Exercise requirements:
Below are some records; quote exactly the lines from the one that contains "exec (.final ign)" through the one that contains "absurd hAbsorb hp", inclusive, and no others.

Provided data:

-- ==== Sys2Proof/Proofs/Exceptions.lean ====
section
/-! PROOFS. Errors of the driver (60_exceptions.md R222): what an access outside ABSORB does. -/

namespace Sys2Proof.Machine

theorem exec_final_of_phase_ne (ign : BitVec 28) {s : State} (hp : s.phase ≠ .absorb) :
    exec (.final ign) s = .next { s with errSeq := true, rdata := none } := by
  rcases finalOp_cases s with ⟨-, e⟩ | ⟨hAbsorb, -⟩
  · exact congrArg (Host.Outcome.next ∘ noResponse) e
  · exact absurd hAbsorb hp

/-- Settles O17: a data write is checked against the phase first (`dataWriteAcceptance`), and FINAL is checked against it
alone. -/
theorem outOfPhaseSetsFlag : Obligations.OutOfPhaseSetsFlag := by
  intro b0 b1 b2 b3 g ign s hp
  obtain ⟨hWord, -, -⟩ := dataWriteAcceptance (.dataW b0 b1 b2 b3) s rfl
  obtain ⟨hByte, -, -⟩ := dataWriteAcceptance (.dataB b0 g) s rfl
  exact ⟨hWord hp, hByte hp, exec_final_of_phase_ne ign hp⟩

end Sys2Proof.Machine
end

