-- ==== Sys2Proof/Syntax.lean ====
section
/-! DEFINITION. The syntax of the T45's steps: every row of the opcode table, the instructions with their fields (R317 to R323)
and the hardware's own events (spec file 95). -/

namespace Sys2Proof

/-- The number of a general register (R320). -/
abbrev Reg := BitVec 5
/-- The number of a predicate register. -/
abbrev Pred := BitVec 3
/-- The number of a vector register. -/
abbrev VReg := BitVec 3
/-- The number of a vector mask register. -/
abbrev VMsk := BitVec 2

/-- The guard of a head: PG names p[PG], and PN = 1 executes when p[PG] = 0 (R317, R318). -/
structure Guard where
  pg : BitVec 3
  pn : Bool
  deriving DecidableEq, Repr, Inhabited

/-- The mask part M, MSK of a vector instruction's mode field (R386). -/
structure Mask where
  m : Bool
  msk : VMsk
  deriving DecidableEq, Repr, Inhabited

/-- The b operand of a vector instruction: a vector register, or with SB a broadcast g register (R386). -/
inductive BOp where
  | v (r : VReg)
  | g (r : Reg)
  deriving DecidableEq, Repr, Inhabited

/-- The type codes of R230; code 15 is reserved. -/
inductive Ty where
  | i8 | i16 | i32 | i64 | n8 | n16 | n32 | n64 | bf | hf | sf | df | e4 | e5 | lg
  deriving DecidableEq, Repr, Inhabited

/-- The rounding codes of R230; codes 5 to 7 are reserved. -/
inductive Rnd where
  | rne | rz | rd | ru | rna
  deriving DecidableEq, Repr, Inhabited

/-- The conditions of CMP and CMPI (R339); codes 10 to 15 are reserved. -/
inductive Cond where
  | eq | ne | lt | le | gt | ge | ltn | len | gtn | gen
  deriving DecidableEq, Repr, Inhabited

/-- The conditions of FCMP and VCMP (R390). -/
inductive FCond where
  | eq | ne | lt | le | gt | ge | un | ord
  deriving DecidableEq, Repr, Inhabited
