/-- The instruction of a tail, opcodes 0x000 to 0x065: integer, control, tasks and queues (13); none where a field that must be 0 is not or a code is reserved. -/
def decodeInt (op T : Nat) (gd : Guard) : Option Instr :=
  match op with
  | 0x000 => some (.nop gd)
  | 0x001 => if zr T 15 1 then some (.add gd (bv T 0 5) (bv T 5 5) (bv T 10 5)) else none
  | 0x002 => if zr T 15 1 then some (.sub gd (bv T 0 5) (bv T 5 5) (bv T 10 5)) else none
  | 0x003 => some (.addi gd (bv T 0 5) (bv T 5 5) (bv T 10 22))
  | 0x004 => if zr T 15 1 then some (.mul gd (bv T 0 5) (bv T 5 5) (bv T 10 5)) else none
  | 0x005 => if zr T 15 1 then some (.mulh gd (bv T 0 5) (bv T 5 5) (bv T 10 5)) else none
  | 0x006 => if zr T 15 1 then some (.mulhn gd (bv T 0 5) (bv T 5 5) (bv T 10 5)) else none
  | 0x007 => if zr T 15 1 then some (.div gd (bv T 0 5) (bv T 5 5) (bv T 10 5)) else none
  | 0x008 => if zr T 15 1 then some (.divn gd (bv T 0 5) (bv T 5 5) (bv T 10 5)) else none
  | 0x009 => if zr T 15 1 then some (.rem gd (bv T 0 5) (bv T 5 5) (bv T 10 5)) else none
  | 0x00A => if zr T 15 1 then some (.remn gd (bv T 0 5) (bv T 5 5) (bv T 10 5)) else none
  | 0x00B => if zr T 15 1 then some (.and gd (bv T 0 5) (bv T 5 5) (bv T 10 5)) else none
  | 0x00C => if zr T 15 1 then some (.or gd (bv T 0 5) (bv T 5 5) (bv T 10 5)) else none
  | 0x00D => if zr T 15 1 then some (.xor gd (bv T 0 5) (bv T 5 5) (bv T 10 5)) else none
  | 0x00E => if zr T 15 1 then some (.andn gd (bv T 0 5) (bv T 5 5) (bv T 10 5)) else none
  | 0x00F => some (.andi gd (bv T 0 5) (bv T 5 5) (bv T 10 22))
  | 0x010 => some (.ori gd (bv T 0 5) (bv T 5 5) (bv T 10 22))
  | 0x011 => some (.xori gd (bv T 0 5) (bv T 5 5) (bv T 10 22))
  | 0x012 => if zr T 15 1 then some (.shl gd (bv T 0 5) (bv T 5 5) (bv T 10 5)) else none
  | 0x013 => if zr T 15 1 then some (.shr gd (bv T 0 5) (bv T 5 5) (bv T 10 5)) else none
  | 0x014 => if zr T 15 1 then some (.sra gd (bv T 0 5) (bv T 5 5) (bv T 10 5)) else none
  | 0x015 => some (.shli gd (bv T 0 5) (bv T 5 5) (bv T 10 6))
  | 0x016 => some (.shri gd (bv T 0 5) (bv T 5 5) (bv T 10 6))
  | 0x017 => some (.srai gd (bv T 0 5) (bv T 5 5) (bv T 10 6))
  | 0x018 => if zr T 10 6 then some (.clz gd (bv T 0 5) (bv T 5 5)) else none
  | 0x019 => if zr T 10 6 then some (.ctz gd (bv T 0 5) (bv T 5 5)) else none
  | 0x01A => if zr T 10 6 then some (.popc gd (bv T 0 5) (bv T 5 5)) else none
  | 0x01B => if zr T 15 1 then some (.min gd (bv T 0 5) (bv T 5 5) (bv T 10 5)) else none
  | 0x01C => if zr T 15 1 then some (.max gd (bv T 0 5) (bv T 5 5) (bv T 10 5)) else none
  | 0x01D => if zr T 15 1 then some (.minn gd (bv T 0 5) (bv T 5 5) (bv T 10 5)) else none
  | 0x01E => if zr T 15 1 then some (.maxn gd (bv T 0 5) (bv T 5 5) (bv T 10 5)) else none
  | 0x01F => if zr T 10 10 then some (.bfx gd (bv T 0 5) (bv T 5 5) (bv T 20 6) (bv T 26 6)) else none
  | 0x020 => if zr T 10 10 then some (.bfxs gd (bv T 0 5) (bv T 5 5) (bv T 20 6) (bv T 26 6)) else none
  | 0x021 => if zr T 15 5 then some (.bfi gd (bv T 0 5) (bv T 5 5) (bv T 10 5) (bv T 20 6) (bv T 26 6)) else none
  | 0x022 => if zr T 5 11 then some (.li gd (bv T 0 5) (bv T 16 48)) else none
  | 0x023 => if zr T 26 6 then some (.lih gd (bv T 0 5) (bv T 5 5) (bv T 10 16)) else none
  | 0x024 => if zr T 15 5 then some (.lea gd (bv T 0 5) (bv T 5 5) (bv T 10 5) (bv T 20 2) (bv T 22 10)) else none
  | 0x025 => if zr T 3 2 && zr T 15 5 && zr T 24 8 then (cond? (fld T 20 4)).bind fun cc => some (.cmp gd (bv T 0 3) (bv T 5 5) (bv T 10 5) cc) else none
  | 0x026 => if zr T 3 2 && zr T 14 2 then (cond? (fld T 10 4)).bind fun cc => some (.cmpi gd (bv T 0 3) (bv T 5 5) cc (bv T 16 32)) else none
  | 0x027 => if zr T 3 2 && zr T 8 2 && zr T 13 7 && zr T 24 8 then some (.plog gd (bv T 0 3) (bv T 5 3) (bv T 10 3) (bv T 20 4)) else none
  | 0x028 => if zr T 18 14 then some (.sel gd (bv T 0 5) (bv T 5 5) (bv T 10 5) (bv T 15 3)) else none
  | 0x029 => if zr T 0 5 && zr T 10 6 then some (.pset gd (bv T 5 5)) else none
  | 0x02A => if zr T 5 11 then some (.pget gd (bv T 0 5)) else none
  | 0x02B => some (.sext gd (bv T 0 5) (bv T 5 5) (bv T 10 6))
  | 0x02C => some (.zext gd (bv T 0 5) (bv T 5 5) (bv T 10 6))
  | 0x040 => if zr T 0 10 then some (.br gd (bv T 10 22)) else none
  | 0x041 => if zr T 0 5 && zr T 10 6 then some (.brr gd (bv T 5 5)) else none
  | 0x042 => if zr T 5 5 then some (.call gd (bv T 0 5) (bv T 10 22)) else none
  | 0x043 => if zr T 10 6 then some (.callr gd (bv T 0 5) (bv T 5 5)) else none
  | 0x044 => if zr T 0 10 then some (.jseg gd (bv T 10 22)) else none
  | 0x045 => if zr T 15 5 then some (.btag gd (bv T 0 5) (bv T 5 5) (bv T 10 5) (bv T 20 12)) else none
  | 0x046 => if zr T 0 5 && zr T 15 1 then some (.fork gd (bv T 5 5) (bv T 10 5) (bv T 16 32)) else none
  | 0x047 => if zr T 0 5 && zr T 15 1 then some (.join gd (bv T 5 5) (bv T 10 5)) else none
  | 0x048 => if zr T 0 5 then some (.spawn gd (bv T 5 5) (bv T 10 5) (bt T 15) (bv T 16 32)) else none
  | 0x049 => if zr T 0 5 && zr T 15 1 then some (.yield gd (bv T 5 5) (bv T 10 5)) else none
  | 0x04A => if zr T 0 5 && zr T 10 6 then some (.exit gd (bv T 5 5)) else none
  | 0x04B => if zr T 10 6 then some (.wfw gd (bv T 0 5) (bv T 5 5)) else none
  | 0x060 => if zr T 0 5 then some (.send gd (bv T 5 5) (bv T 10 5) (bv T 15 5) (bv T 20 12)) else none
  | 0x061 => if zr T 10 5 && zr T 20 12 then some (.recv gd (bv T 0 5) (bv T 5 5) (bv T 15 5)) else none
  | 0x062 => if zr T 0 5 && zr T 21 11 then some (.enq gd (bv T 5 5) (bv T 10 5) (bv T 15 5) (bt T 20)) else none
  | 0x063 => if zr T 10 5 && zr T 20 12 then some (.deq gd (bv T 0 5) (bv T 5 5) (bv T 15 5)) else none
  | 0x064 => if zr T 15 1 then some (.qres gd (bv T 0 5) (bv T 5 5) (bv T 10 5)) else none
  | 0x065 => if zr T 15 1 then some (.qprobe gd (bv T 0 5) (bv T 5 5) (bv T 10 5)) else none
  | _ => none
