-- ==== Sys2Proof/Machine/Hash.lean ====
section
/-! DEFINITION. The algorithms that the boot ROM and the attestation use by name (R477, R480): SHA-256 (FIPS 180-4) and the verification
of an LMS signature (RFC 8554) with LMS_SHA256_M32_H10 and LMOTS_SHA256_N32_W4 (PRESUMED, log 10). -/

namespace Sys2Proof.Machine

open Sys2Proof

/-- The round constants. -/
def shaK : List (BitVec 32) :=
  [0x428A2F98, 0x71374491, 0xB5C0FBCF, 0xE9B5DBA5, 0x3956C25B, 0x59F111F1, 0x923F82A4, 0xAB1C5ED5] ++
  [0xD807AA98, 0x12835B01, 0x243185BE, 0x550C7DC3, 0x72BE5D74, 0x80DEB1FE, 0x9BDC06A7, 0xC19BF174] ++
  [0xE49B69C1, 0xEFBE4786, 0x0FC19DC6, 0x240CA1CC, 0x2DE92C6F, 0x4A7484AA, 0x5CB0A9DC, 0x76F988DA] ++
  [0x983E5152, 0xA831C66D, 0xB00327C8, 0xBF597FC7, 0xC6E00BF3, 0xD5A79147, 0x06CA6351, 0x14292967] ++
  [0x27B70A85, 0x2E1B2138, 0x4D2C6DFC, 0x53380D13, 0x650A7354, 0x766A0ABB, 0x81C2C92E, 0x92722C85] ++
  [0xA2BFE8A1, 0xA81A664B, 0xC24B8B70, 0xC76C51A3, 0xD192E819, 0xD6990624, 0xF40E3585, 0x106AA070] ++
  [0x19A4C116, 0x1E376C08, 0x2748774C, 0x34B0BCB5, 0x391C0CB3, 0x4ED8AA4A, 0x5B9CCA4F, 0x682E6FF3] ++
  [0x748F82EE, 0x78A5636F, 0x84C87814, 0x8CC70208, 0x90BEFFFA, 0xA4506CEB, 0xBEF9A3F7, 0xC67178F2]

/-- The initial hash value. -/
def shaInit : List (BitVec 32) :=
  [0x6A09E667, 0xBB67AE85, 0x3C6EF372, 0xA54FF53A, 0x510E527F, 0x9B05688C, 0x1F83D9AB, 0x5BE0CD19]

/-- A number of n bytes, the highest first. -/
def beBytes (n v : Nat) : List (BitVec 8) := (leBytes n v).reverse

/-- The message padded to whole blocks of 64 bytes. -/
def shaPad (m : List (BitVec 8)) : List (BitVec 8) :=
  m ++ 0x80 :: List.replicate ((119 - m.length % 64) % 64) 0 ++ beBytes 8 (8 * m.length)

/-- The words of a block, the last first. -/
def shaWords : Nat → List (BitVec 8) → List (BitVec 32) → List (BitVec 32)
  | n + 1, a :: b :: c :: d :: r, ws => shaWords n r ((a ++ b ++ c ++ d) :: ws)
  | _, _, ws => ws

/-- n more words of the message schedule, the last first. -/
def shaSchedule : Nat → List (BitVec 32) → List (BitVec 32)
  | 0, ws => ws
  | n + 1, ws =>
    let w := fun i => ws.getD i 0
    let s0 := (w 14).rotateRight 7 ^^^ (w 14).rotateRight 18 ^^^ (w 14) >>> 3
    let s1 := (w 1).rotateRight 17 ^^^ (w 1).rotateRight 19 ^^^ (w 1) >>> 10
    shaSchedule n ((s1 + w 6 + s0 + w 15) :: ws)

/-- One round: the eight working variables after a round constant and a word. -/
def shaRound (v : List (BitVec 32)) (kw : BitVec 32 × BitVec 32) : List (BitVec 32) := match v with
  | [a, b, c, d, e, f, g, h] =>
    let t1 := h + (e.rotateRight 6 ^^^ e.rotateRight 11 ^^^ e.rotateRight 25) + ((e &&& f) ^^^ (~~~e &&& g)) + kw.1 + kw.2
    let t2 := (a.rotateRight 2 ^^^ a.rotateRight 13 ^^^ a.rotateRight 22) + ((a &&& b) ^^^ (a &&& c) ^^^ (b &&& c))
    [t1 + t2, a, b, c, d + t1, e, f, g]
  | v => v

/-- The hash value after n blocks. -/
def shaBlocks : Nat → List (BitVec 8) → List (BitVec 32) → List (BitVec 32)
  | 0, _, h => h
  | n + 1, m, h =>
    let ws := (shaSchedule 48 (shaWords 16 m [])).reverse
    shaBlocks n (m.drop 64) (List.zipWith (· + ·) h ((shaK.zip ws).foldl shaRound h))

/-- SHA-256 of a list of bytes: the 32 bytes of the digest in their order. -/
def shaBytes (m : List (BitVec 8)) : List (BitVec 8) :=
  let p := shaPad m
  (shaBlocks (p.length / 64) p shaInit).flatMap fun w => beBytes 4 w.toNat

/-- SHA-256 as a register of 256 bits, the first byte of the digest lowest. -/
def sha256 (m : List (BitVec 8)) : BitVec 256 := BitVec.ofNat 256 ((shaBytes m).foldr (fun b n => b.toNat + 256 * n) 0)

/-- The i-th half byte of a string (RFC 8554, coef with w = 4). -/
def otsCoef (l : List (BitVec 8)) (i : Nat) : Nat := (l.getD (i / 2) 0).toNat / 16 ^ (1 - i % 2) % 16

/-- The checksum of a hash of 32 bytes, as two bytes (w = 4, ls = 4). -/
def otsChecksum (q : List (BitVec 8)) : List (BitVec 8) :=
  beBytes 2 (((List.range 64).map fun i => 15 - otsCoef q i).sum * 16)

/-- A hash chain carried on: n steps from step j of the chain whose prefix is given. -/
def otsChain (pre : List (BitVec 8)) : Nat → Nat → List (BitVec 8) → List (BitVec 8)
  | 0, _, t => t
  | n + 1, j, t => otsChain pre n (j + 1) (shaBytes (pre ++ BitVec.ofNat 8 j :: t))

/-- The LM-OTS public key that a signature implies for a message (RFC 8554 algorithm 4b; 67 chains). -/
def otsKey (i32 : List (BitVec 8)) (c y msg : List (BitVec 8)) : List (BitVec 8) :=
  let q := shaBytes (i32 ++ [0x81, 0x81] ++ c ++ msg)
  let q := q ++ otsChecksum q
  shaBytes (i32 ++ [0x80, 0x80] ++ (List.range 67).flatMap fun i =>
    otsChain (i32 ++ beBytes 2 i) (15 - otsCoef q i) (otsCoef q i) ((y.drop (32 * i)).take 32))

/-- The root that a path of the tree implies for a node (RFC 8554 algorithm 6a; ident is the 16 bytes of I). -/
def lmsRoot (ident : List (BitVec 8)) : Nat → Nat → List (BitVec 8) → List (BitVec 8) → List (BitVec 8)
  | 0, _, _, t => t
  | n + 1, node, path, t =>
    let p := path.take 32
    let h := shaBytes (ident ++ beBytes 4 (node / 2) ++ [0x83, 0x83] ++ if node % 2 == 1 then p ++ t else t ++ p)
    lmsRoot ident n (node / 2) (path.drop 32) h

/-- The type codes of RFC 8554 that R477 names: LMS_SHA256_M32_H10 and LMOTS_SHA256_N32_W4 (PRESUMED, log 10). -/
def lmsType : Nat := 6
/-- LMOTS_SHA256_N32_W4 of RFC 8554 (PRESUMED, log 10). -/
def lmotsType : Nat := 3

/-- An LMS signature of 2508 bytes verifies for a key of 56 bytes and a message (R477, RFC 8554 algorithm 6). -/
def lmsVerify (key msg sig : List (BitVec 8)) : Bool :=
  let part := fun (l : List (BitVec 8)) (a n : Nat) => (l.drop a).take n
  let ident := part key 8 16
  let qBytes := part sig 0 4
  let q := qBytes.foldl (fun n b => 256 * n + b.toNat) 0
  key.length == 56 && sig.length == 2508 && part key 0 4 == beBytes 4 lmsType && part key 4 4 == beBytes 4 lmotsType
  && part sig 4 4 == beBytes 4 lmotsType && part sig 2184 4 == beBytes 4 lmsType && decide (q < 1024)
  && (let kc := otsKey (ident ++ qBytes) (part sig 8 32) (part sig 40 2144) msg
      let leaf := shaBytes (ident ++ beBytes 4 (1024 + q) ++ [0x82, 0x82] ++ kc)
      lmsRoot ident 10 (1024 + q) (part sig 2188 320) leaf == part key 24 32)

end Sys2Proof.Machine
end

Answer box:
    exec (.final ign) s = .next { s with errSeq := true, rdata := none } := by
  rcases finalOp_cases s with ⟨-, e⟩ | ⟨hAbsorb, -⟩
  · exact congrArg (Host.Outcome.next ∘ noResponse) e
  · exact absurd hAbsorb hp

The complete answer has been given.